Le deuxième exemple concerne un cas de médecine interne. Il s’agit d’une chienne boxer âgée de 4 ans présentée dans un grand centre médical vétérinaire pour vomissements aigus et ptyalisme évoluant depuis 4 jours. Le traitement classique administré par le vétérinaire traitant étant sans effet, des examens complémentaires sont mis en oeuvre. Ces derniers révèlent la présence d’un mégaoesophage (avec absence de pneumonie), secondaire à une myasthénie grave ( dosage des anticorps anti-récepteur à l’acétylcholine de 4.89nmol). Le traitement prescrit est assez classique, antibiotique, antivomitif sur 8 jours et pyridostigmine sur plusieurs mois, avec contrôle régulier du titre en anticorps. En parallèle, des mesures "hygiéniques" d’alimentation sont préconisées ( plusieurs petits repas de consistance semi-solide distribués en position verticale , position maintenue 10 minutes après le repas, de façon à ce que le bol alimentaire "tombe" dans l’estomac). Le pronostic est réservé.

La chienne est présentée à la consultation d’ostéopathie 3 semaines plus tard et malgré le traitement il y a peu d’amélioration. Elle est amaigrie et a perdu son entrain.
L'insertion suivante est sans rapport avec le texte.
-- ==== Sys2Proof/Machine/Port.lean ====
section
/-! DEFINITION. How a command is taken: a step of the part (event), a plant request completed through the Plant Port (R170 to R173), and
a report taken in an exchange of the station line (R162 to R165). -/

namespace Sys2Proof.Machine

/-! ## Steps -/

/-- An event taken: in standby and without main power none is (R179, R183). Its effects are one update, at whose end the assignment
pass it led to is run (R129). -/
def event (f : State → State) (s : State) : Out State := if s.awake then .next (f s.fresh).finish else .next s

/-- An event that a test on the state admits; what the test turns away changes nothing (DESIGN CHOICE, notes/assumptions/1.md). -/
def eventIf (test : State → Bool) (f : State → State) (s : State) : Out State :=
  if s.awake && test s then .next (f s.fresh).finish else .next s

/-- The expiry of a timer with some µs left, none of one that does not run. One that the part's own time put into the queue is of effect
only while the timer still stands at its end: a restart or a stop taken before it calls it off (R75, R151, R152, R162). One from outside
is the end of a timer that runs (DESIGN CHOICE, notes/assumptions/2.md). -/
def expiry (c : Instr) (left : Option Nat) (f : State → State) : State → Out State :=
  eventIf (fun s => left.any fun n => n == 0 || !s.expiring.contains c) f

/-! ## Plant requests (R171, R172) -/

/-- What an owning block makes of a request: the records after it, the status and the payload. -/
structure Reply where
  state : State
  status : Status
  payload : List Byte
deriving DecidableEq, Repr

/-- A request taken, with its answer's payload. -/
def State.okWith (s : State) (payload : List Byte) : Reply := ⟨s, .ok, payload⟩

/-- A request taken, with no payload. -/
def State.ok (s : State) : Reply := ⟨s, .ok, []⟩

/-- A request refused: no change (R172). -/
def State.no (s : State) (x : Status) : Reply := ⟨s, x, []⟩

/-- The answer formed in the port (R172). -/
def State.answered (s : State) (kind : Nat) (x : Status) (payload : List Byte) : State :=
  { s with port := ⟨.answer, none, some ⟨x, kind, payload⟩⟩ }

/-- A request completed by its owner (R172). -/
def complete (c : Instr) (h : State → Reply) (s : State) : State :=
  let r := h s
  r.state.answered c.requestKind r.status r.payload

/-- Bytes shifted out in a transaction of some clocked bytes: those of a frame, then zeros (R173). -/
def clockedOut (frame : List Byte) (n : Nat) : List Byte := (frame ++ List.replicate n 0#8).take n

/-- The kind echo of the request the port holds or has answered (R171, R173). -/
def Port.kindHeld (p : Port) : Nat :=
  match p.state with
  | .working => (p.held.map Instr.requestKind).getD 0
  | .answer => (p.answer.map Answer.kind).getD 0
  | .idle | .receiving => 0

/-- The BUSY frame (R171, R173). -/
def Port.busyFrame (p : Port) : List Byte := Answer.frame ⟨.busy, p.kindHeld, []⟩

/-- A transaction whose bytes are discarded, with what the part shifts out in it. -/
def State.discards (s : State) (frame : List Byte) (n : Nat) : State := { s with shifted := clockedOut frame n }

/-- The bytes a request's frame has. -/
def frameLength (c : Instr) : Nat := ((encodeRequest c).map List.length).getD 0

/-- A plant request. A port WORKING on this request completes it. An IDLE port takes the request's transaction and completes it in the
same step, which stands for the two steps of R171 and R172 (DESIGN CHOICE, notes/assumptions/4.md); in ENTERING it is not taken (R182). A port that holds another request or an
unread answer shifts out BUSY. -/
def request (c : Instr) (h : State → Reply) (s : State) : Out State :=
  if s.awake then
    match s.port.state with
    | .working =>
      if s.port.held = some c then .next (complete c h s.fresh).finish
      else .next (s.fresh.discards s.port.busyFrame (frameLength c))
    | .answer => .next (s.fresh.discards s.port.busyFrame (frameLength c))
    | .idle | .receiving =>
      if s.standby = .running then .next ((complete c h s.fresh).discards [] (frameLength c)).finish
      else .next (s.fresh.discards [] (frameLength c))
  else .next s

/-- A read transaction of some clocked bytes (R173). -/
def State.readClocked (s : State) (n : Nat) : State :=
  match s.port.state with
  | .answer =>
    match s.port.answer with
    | some a =>
      let t := s.discards a.frame n
      if a.frame.length ≤ n then { t with port := .cold } else t
    | none => s
  | .working => s.discards s.port.busyFrame n
  | .idle | .receiving => s.discards (Answer.frame ⟨.badState, 0, []⟩) n

/-! ## Exchanges (R162 to R165) -/

/-- The kinds of report, numbered in the order of R169. -/
inductive Report
  | none_ | position | claim | docked | loaded | unloaded | idle | fault | tagRead | scaleWeight | bayHeights | prepDone | stubOff
  | spliceNow | consoleEvent
deriving DecidableEq, Repr

/-- A report kind's number, 1 to 15 (R176). -/
def Report.toNat : Report → Nat
  | .none_ => 1
  | .position => 2
  | .claim => 3
  | .docked => 4
  | .loaded => 5
  | .unloaded => 6
  | .idle => 7
  | .fault => 8
  | .tagRead => 9
  | .scaleWeight => 10
  | .bayHeights => 11
  | .prepDone => 12
  | .stubOff => 13
  | .spliceNow => 14
  | .consoleEvent => 15

/-- An exchange begun with a station: its oldest command is attached to the POLL and gone from the out-list, kept items take the room,
and the window opens (R162, R167). -/
def State.beginExchange (s : State) (a turn : Nat) : State :=
  match s.station a with
  | none => s
  | some x =>
    let r := offerKept s.halted x.offer.length x.out.tail x.offer
    let frame := match x.out.head? with
      | some c => stationFrame a c.kind c.pay.build
      | none => stationFrame a 0 []
    { s.putStation a (some { x with out := r.1, offer := r.2 }) with
      exchange := some ⟨a, true, s.replyWindow * 1000, turn, s.rate⟩, receiver := .hunting, further := none, lineOut := [.frame frame] }

/-- The next station of the cycle that is due a poll (R163): a record freed is passed over, a SILENT one with a counter above 0 is
passed over with its counter decremented, and an empty cycle begins anew. The number bounds the records taken. -/
def State.nextInCycle : Nat → State → State × Option Nat
  | 0, s => (s, none)
  | n + 1, s =>
    match s.cycle with
    | [] => if s.stations.isEmpty then (s, none) else State.nextInCycle n { s with cycle := s.stations.keys }
    | a :: rest =>
      let t := { s with cycle := rest }
      match s.station a with
      | none => State.nextInCycle n t
      | some x =>
        if x.silent && x.reduced != 0 then State.nextInCycle n (t.putStation a (some { x with reduced := x.reduced - 1 }))
        else (t, some a)

/-- Enough records to find a station due a poll: eight rounds of the most live records, each with its beginning, and one more record. -/
def cycleBound : Nat := 8 * (Config.stationPlaces + 1) + Config.stationPlaces + 2

/-- A poll: the further exchange a MORE mark earned, or the next station of the cycle (R163, R164). -/
def State.pollNext (s : State) : State :=
  match s.further.filter fun e => (s.station e.1).isSome with
  | some (a, turn) => s.beginExchange a (turn + 1)
  | none =>
    let r := State.nextInCycle cycleBound { s with further := none }
    match r.2 with
    | some a => r.1.beginExchange a 1
    | none => r.1

/-- A POLL may be sent: no exchange and no broadcast stands before it, and the part is not ENTERING (R162, R168, R182). -/
def State.mayPoll (s : State) : Bool := s.standby == .running && s.exchange.isNone && s.pendingBroadcast.isNone

/-- The exchange ends with no reply: a miss is counted (R162, R165). -/
def State.missed (s : State) : State :=
  match s.exchange with
  | none => s
  | some e =>
    let t := { s with exchange := none, receiver := .hunting, further := none }
    match s.station e.addr with
    | none => t
    | some x =>
      let miss := min 3 (x.miss + 1)
      let silenced := !x.silent && miss == 3
      let t1 := t.putStation e.addr (some { x with miss := miss, silent := x.silent || silenced,
                                                   reduced := if x.silent || silenced then 7 else x.reduced })
      let t2 := match x.role with
        | .vehicle n => if (s.vehicle n).inService then t1.modVehicle n ({ · with docked := 0 }) else t1
        | _ => t1
      if silenced then
        let t3 := t2.raise .stationSilent e.addr
        match x.role with
        | .vehicle n => t3.stall n .silent none
        | _ => t3
      else t2

/-- The exchange a good frame of the polled station would answer now: the deciding frame under way, or a frame begun and completed in
this step inside the window (R162; DESIGN CHOICE, notes/assumptions/6.md). -/
def State.replying (s : State) : Option Exchange :=
  match s.exchange, s.receiver with
  | some e, .frame a decides => if decides ∧ a = e.addr then some e else none
  | some e, .hunting => if e.windowOpen then some e else none
  | none, _ => none

/-- A good reply, steps 1 to 3 of R164; the exchange ends, and MORE earns a further one while the turn holds fewer than 4. -/
def State.goodReply (s : State) (e : Exchange) (more : Bool) : State :=
  let s1 := s.modStation e.addr fun x => { x with miss := 0, silent := false, reduced := if x.silent then 0 else x.reduced }
  let s2 := match (s.station e.addr).map Station.role with
    | some (.vehicle n) => s1.modVehicle n ({ · with lastReport := some s.timeBase })
    | _ => s1
  { s2 with exchange := none, receiver := .hunting,
            further := if more = true ∧ e.turn < 4 then some (e.addr, e.turn) else none }

/-- A good reply taken from the polled station and handed on with its address and role (R164); with no exchange to answer, the command
changes nothing. -/
def report (more : Bool) (f : Nat → Role → State → State) (s : State) : Out State :=
  if s.awake then
    match s.replying with
    | some e =>
      match s.station e.addr with
      | some x => .next (f e.addr x.role (s.fresh.goodReply e more)).finish
      | none => .next s
    | none => .next s
  else .next s

/-- ACCEPTED placed for a report (R169). -/
def State.accept (s : State) (a : Nat) (k : Report) : State := s.send a (.accepted k.toNat)

/-- REFUSED placed for a report (R169). -/
def State.refuse (s : State) (a : Nat) (k : Report) (r : Reason) : State := s.send a (.refused k.toNat r)

/-- A report of a vehicle station handed to the vehicle's owner; from a station of another role it is REFUSED (R164, R169). -/
def vehicleReport (k : Report) (more : Bool) (f : Nat → Nat → State → State) : State → Out State :=
  report more fun a role s =>
    match role with
    | .vehicle n => f a n s
    | _ => s.refuse a k .badArgument

/-! ## The receiver (R159) -/

/-- A frame that starts now would decide the exchange (R162). -/
def State.frameDecides (s : State) : Bool := s.exchange.any Exchange.windowOpen

/-- A frame spoiled, or begun and spoiled in this step: the receiver hunts, and a deciding frame is a failure to reply (R159, R162). -/
def State.spoiled (s : State) : State :=
  match s.receiver with
  | .frame _ decides => if decides then s.missed else { s with receiver := .hunting }
  | .hunting => if s.frameDecides then s.missed else s

/-- A marked character begins a frame (R159). -/
def State.frameBegins (s : State) (addr : Nat) : State := { s with receiver := .frame addr s.frameDecides }

end Sys2Proof.Machine
end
De cette première consultation , il ressort essentiellement des dysfonctions d’origine émotionnelle, avec des tensions sur le système limbique, en D12/D13 ( reliées à l’estomac en médecine traditionnelle chinoise) et sur la ligne du dessous, ainsi que des tensions médullaires consécutives à un whiplash. Il est convenu de revoir la chienne 3 semaines plus tard et 6 semaines après cette première manipulation.

Il y a eu peu d’amélioration clinique durant ce laps de temps. Cependant, la chienne a repris du poids et retrouvé un rythme de vie beaucoup plus "normal" pour un boxer. Il apparait des tensions importantes sur l’estomac, en particulier le cardia qui est très peu mobile, et qui "bloque" à nouveau la 13ème thoracique . Le traitement ostéopathique est complété par un traitement homéopathique ( gouttes WELEDA 852, 10 gouttes matin et soir).

Lors du contrôle à 6 semaines, tous les symptômes ont disparu. La pyridostigmine a été arrêtée progressivement. La chienne ne reçoit plus comme traitement que les gouttes homéopathiques. La sérologie myasthénie effectuée 1 mois plus tard montrera un retour à la normale des anticorps.

Ces deux cas démontrent donc bien qu’en associant les deux types de médecine, allopathie et ostéopathie, on accélère de manière significative la guérison de l’animal. Il est donc regrettable de se priver de l’une ou de l’autre pour des raisons philosophiques ou simplement par ignorance.